Every entry below must be copied exactly, with nothing left out.

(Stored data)
--- START ---
/-! ### setIdx -/

@[simp] theorem State.v_setIdx (s : State) (a : Word) : (s.setIdx a).v = s.v := rfl
@[simp] theorem State.pc_setIdx (s : State) (a : Word) : (s.setIdx a).pc = s.pc := rfl
@[simp] theorem State.idx_setIdx (s : State) (a : Word) : (s.setIdx a).idx = a := rfl
@[simp] theorem State.sp_setIdx (s : State) (a : Word) : (s.setIdx a).sp = s.sp := rfl
@[simp] theorem State.stack_setIdx (s : State) (a : Word) : (s.setIdx a).stack = s.stack := rfl
@[simp] theorem State.mem_setIdx (s : State) (a : Word) : (s.setIdx a).mem = s.mem := rfl
@[simp] theorem State.fb_setIdx (s : State) (a : Word) : (s.setIdx a).fb = s.fb := rfl
@[simp] theorem State.keys_setIdx (s : State) (a : Word) : (s.setIdx a).keys = s.keys := rfl
@[simp] theorem State.dt_setIdx (s : State) (a : Word) : (s.setIdx a).dt = s.dt := rfl
@[simp] theorem State.st_setIdx (s : State) (a : Word) : (s.setIdx a).st = s.st := rfl
@[simp] theorem State.waiting_setIdx (s : State) (a : Word) : (s.setIdx a).waiting = s.waiting := rfl
@[simp] theorem State.waitX_setIdx (s : State) (a : Word) : (s.setIdx a).waitX = s.waitX := rfl
@[simp] theorem State.halted_setIdx (s : State) (a : Word) : (s.setIdx a).halted = s.halted := rfl
@[simp] theorem State.errCode_setIdx (s : State) (a : Word) : (s.setIdx a).errCode = s.errCode := rfl
@[simp] theorem State.errOpcode_setIdx (s : State) (a : Word) : (s.setIdx a).errOpcode = s.errOpcode := rfl
@[simp] theorem State.errPc_setIdx (s : State) (a : Word) : (s.setIdx a).errPc = s.errPc := rfl
@[simp] theorem State.loadErr_setIdx (s : State) (a : Word) : (s.setIdx a).loadErr = s.loadErr := rfl
@[simp] theorem State.params_setIdx (s : State) (a : Word) : (s.setIdx a).params = s.params := rfl
@[simp] theorem State.draws_setIdx (s : State) (a : Word) : (s.setIdx a).draws = s.draws := rfl
@[simp] theorem State.schedule_setIdx (s : State) (a : Word) : (s.setIdx a).schedule = s.schedule := rfl

@[simp] theorem State.reg_setIdx (s : State) (a : Word) (r : Reg) : (s.setIdx a).reg r = s.reg r := rfl
@[simp] theorem State.readByte_setIdx (s : State) (a : Word) (n : Nat) : (s.setIdx a).readByte n = s.readByte n := rfl

/-! ### setDt -/

@[simp] theorem State.v_setDt (s : State) (b : Byte) : (s.setDt b).v = s.v := rfl
@[simp] theorem State.pc_setDt (s : State) (b : Byte) : (s.setDt b).pc = s.pc := rfl
@[simp] theorem State.idx_setDt (s : State) (b : Byte) : (s.setDt b).idx = s.idx := rfl
@[simp] theorem State.sp_setDt (s : State) (b : Byte) : (s.setDt b).sp = s.sp := rfl
@[simp] theorem State.stack_setDt (s : State) (b : Byte) : (s.setDt b).stack = s.stack := rfl
@[simp] theorem State.mem_setDt (s : State) (b : Byte) : (s.setDt b).mem = s.mem := rfl
@[simp] theorem State.fb_setDt (s : State) (b : Byte) : (s.setDt b).fb = s.fb := rfl
@[simp] theorem State.keys_setDt (s : State) (b : Byte) : (s.setDt b).keys = s.keys := rfl
@[simp] theorem State.dt_setDt (s : State) (b : Byte) : (s.setDt b).dt = b := rfl
@[simp] theorem State.st_setDt (s : State) (b : Byte) : (s.setDt b).st = s.st := rfl
@[simp] theorem State.waiting_setDt (s : State) (b : Byte) : (s.setDt b).waiting = s.waiting := rfl
@[simp] theorem State.waitX_setDt (s : State) (b : Byte) : (s.setDt b).waitX = s.waitX := rfl
@[simp] theorem State.halted_setDt (s : State) (b : Byte) : (s.setDt b).halted = s.halted := rfl
@[simp] theorem State.errCode_setDt (s : State) (b : Byte) : (s.setDt b).errCode = s.errCode := rfl
@[simp] theorem State.errOpcode_setDt (s : State) (b : Byte) : (s.setDt b).errOpcode = s.errOpcode := rfl
@[simp] theorem State.errPc_setDt (s : State) (b : Byte) : (s.setDt b).errPc = s.errPc := rfl
@[simp] theorem State.loadErr_setDt (s : State) (b : Byte) : (s.setDt b).loadErr = s.loadErr := rfl
@[simp] theorem State.params_setDt (s : State) (b : Byte) : (s.setDt b).params = s.params := rfl
@[simp] theorem State.draws_setDt (s : State) (b : Byte) : (s.setDt b).draws = s.draws := rfl
@[simp] theorem State.schedule_setDt (s : State) (b : Byte) : (s.setDt b).schedule = s.schedule := rfl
--- END ---
__RESULT FOR THIS EXERCISE__.
/-! ### setIdx -/

@[simp] theorem State.v_setIdx (s : State) (a : Word) : (s.setIdx a).v = s.v := rfl
@[simp] theorem State.pc_setIdx (s : State) (a : Word) : (s.setIdx a).pc = s.pc := rfl
@[simp] theorem State.idx_setIdx (s : State) (a : Word) : (s.setIdx a).idx = a := rfl
@[simp] theorem State.sp_setIdx (s : State) (a : Word) : (s.setIdx a).sp = s.sp := rfl
@[simp] theorem State.stack_setIdx (s : State) (a : Word) : (s.setIdx a).stack = s.stack := rfl
@[simp] theorem State.mem_setIdx (s : State) (a : Word) : (s.setIdx a).mem = s.mem := rfl
@[simp] theorem State.fb_setIdx (s : State) (a : Word) : (s.setIdx a).fb = s.fb := rfl
@[simp] theorem State.keys_setIdx (s : State) (a : Word) : (s.setIdx a).keys = s.keys := rfl
@[simp] theorem State.dt_setIdx (s : State) (a : Word) : (s.setIdx a).dt = s.dt := rfl
@[simp] theorem State.st_setIdx (s : State) (a : Word) : (s.setIdx a).st = s.st := rfl
@[simp] theorem State.waiting_setIdx (s : State) (a : Word) : (s.setIdx a).waiting = s.waiting := rfl
@[simp] theorem State.waitX_setIdx (s : State) (a : Word) : (s.setIdx a).waitX = s.waitX := rfl
@[simp] theorem State.halted_setIdx (s : State) (a : Word) : (s.setIdx a).halted = s.halted := rfl
@[simp] theorem State.errCode_setIdx (s : State) (a : Word) : (s.setIdx a).errCode = s.errCode := rfl
@[simp] theorem State.errOpcode_setIdx (s : State) (a : Word) : (s.setIdx a).errOpcode = s.errOpcode := rfl
@[simp] theorem State.errPc_setIdx (s : State) (a : Word) : (s.setIdx a).errPc = s.errPc := rfl
@[simp] theorem State.loadErr_setIdx (s : State) (a : Word) : (s.setIdx a).loadErr = s.loadErr := rfl
@[simp] theorem State.params_setIdx (s : State) (a : Word) : (s.setIdx a).params = s.params := rfl
@[simp] theorem State.draws_setIdx (s : State) (a : Word) : (s.setIdx a).draws = s.draws := rfl
@[simp] theorem State.schedule_setIdx (s : State) (a : Word) : (s.setIdx a).schedule = s.schedule := rfl

@[simp] theorem State.reg_setIdx (s : State) (a : Word) (r : Reg) : (s.setIdx a).reg r = s.reg r := rfl
@[simp] theorem State.readByte_setIdx (s : State) (a : Word) (n : Nat) : (s.setIdx a).readByte n = s.readByte n := rfl

/-! ### setDt -/

@[simp] theorem State.v_setDt (s : State) (b : Byte) : (s.setDt b).v = s.v := rfl
@[simp] theorem State.pc_setDt (s : State) (b : Byte) : (s.setDt b).pc = s.pc := rfl
@[simp] theorem State.idx_setDt (s : State) (b : Byte) : (s.setDt b).idx = s.idx := rfl
@[simp] theorem State.sp_setDt (s : State) (b : Byte) : (s.setDt b).sp = s.sp := rfl
@[simp] theorem State.stack_setDt (s : State) (b : Byte) : (s.setDt b).stack = s.stack := rfl
@[simp] theorem State.mem_setDt (s : State) (b : Byte) : (s.setDt b).mem = s.mem := rfl
@[simp] theorem State.fb_setDt (s : State) (b : Byte) : (s.setDt b).fb = s.fb := rfl
@[simp] theorem State.keys_setDt (s : State) (b : Byte) : (s.setDt b).keys = s.keys := rfl
@[simp] theorem State.dt_setDt (s : State) (b : Byte) : (s.setDt b).dt = b := rfl
@[simp] theorem State.st_setDt (s : State) (b : Byte) : (s.setDt b).st = s.st := rfl
@[simp] theorem State.waiting_setDt (s : State) (b : Byte) : (s.setDt b).waiting = s.waiting := rfl
@[simp] theorem State.waitX_setDt (s : State) (b : Byte) : (s.setDt b).waitX = s.waitX := rfl
@[simp] theorem State.halted_setDt (s : State) (b : Byte) : (s.setDt b).halted = s.halted := rfl
@[simp] theorem State.errCode_setDt (s : State) (b : Byte) : (s.setDt b).errCode = s.errCode := rfl
@[simp] theorem State.errOpcode_setDt (s : State) (b : Byte) : (s.setDt b).errOpcode = s.errOpcode := rfl
@[simp] theorem State.errPc_setDt (s : State) (b : Byte) : (s.setDt b).errPc = s.errPc := rfl
@[simp] theorem State.loadErr_setDt (s : State) (b : Byte) : (s.setDt b).loadErr = s.loadErr := rfl
@[simp] theorem State.params_setDt (s : State) (b : Byte) : (s.setDt b).params = s.params := rfl
@[simp] theorem State.draws_setDt (s : State) (b : Byte) : (s.setDt b).draws = s.draws := rfl
@[simp] theorem State.schedule_setDt (s : State) (b : Byte) : (s.setDt b).schedule = s.schedule := rfl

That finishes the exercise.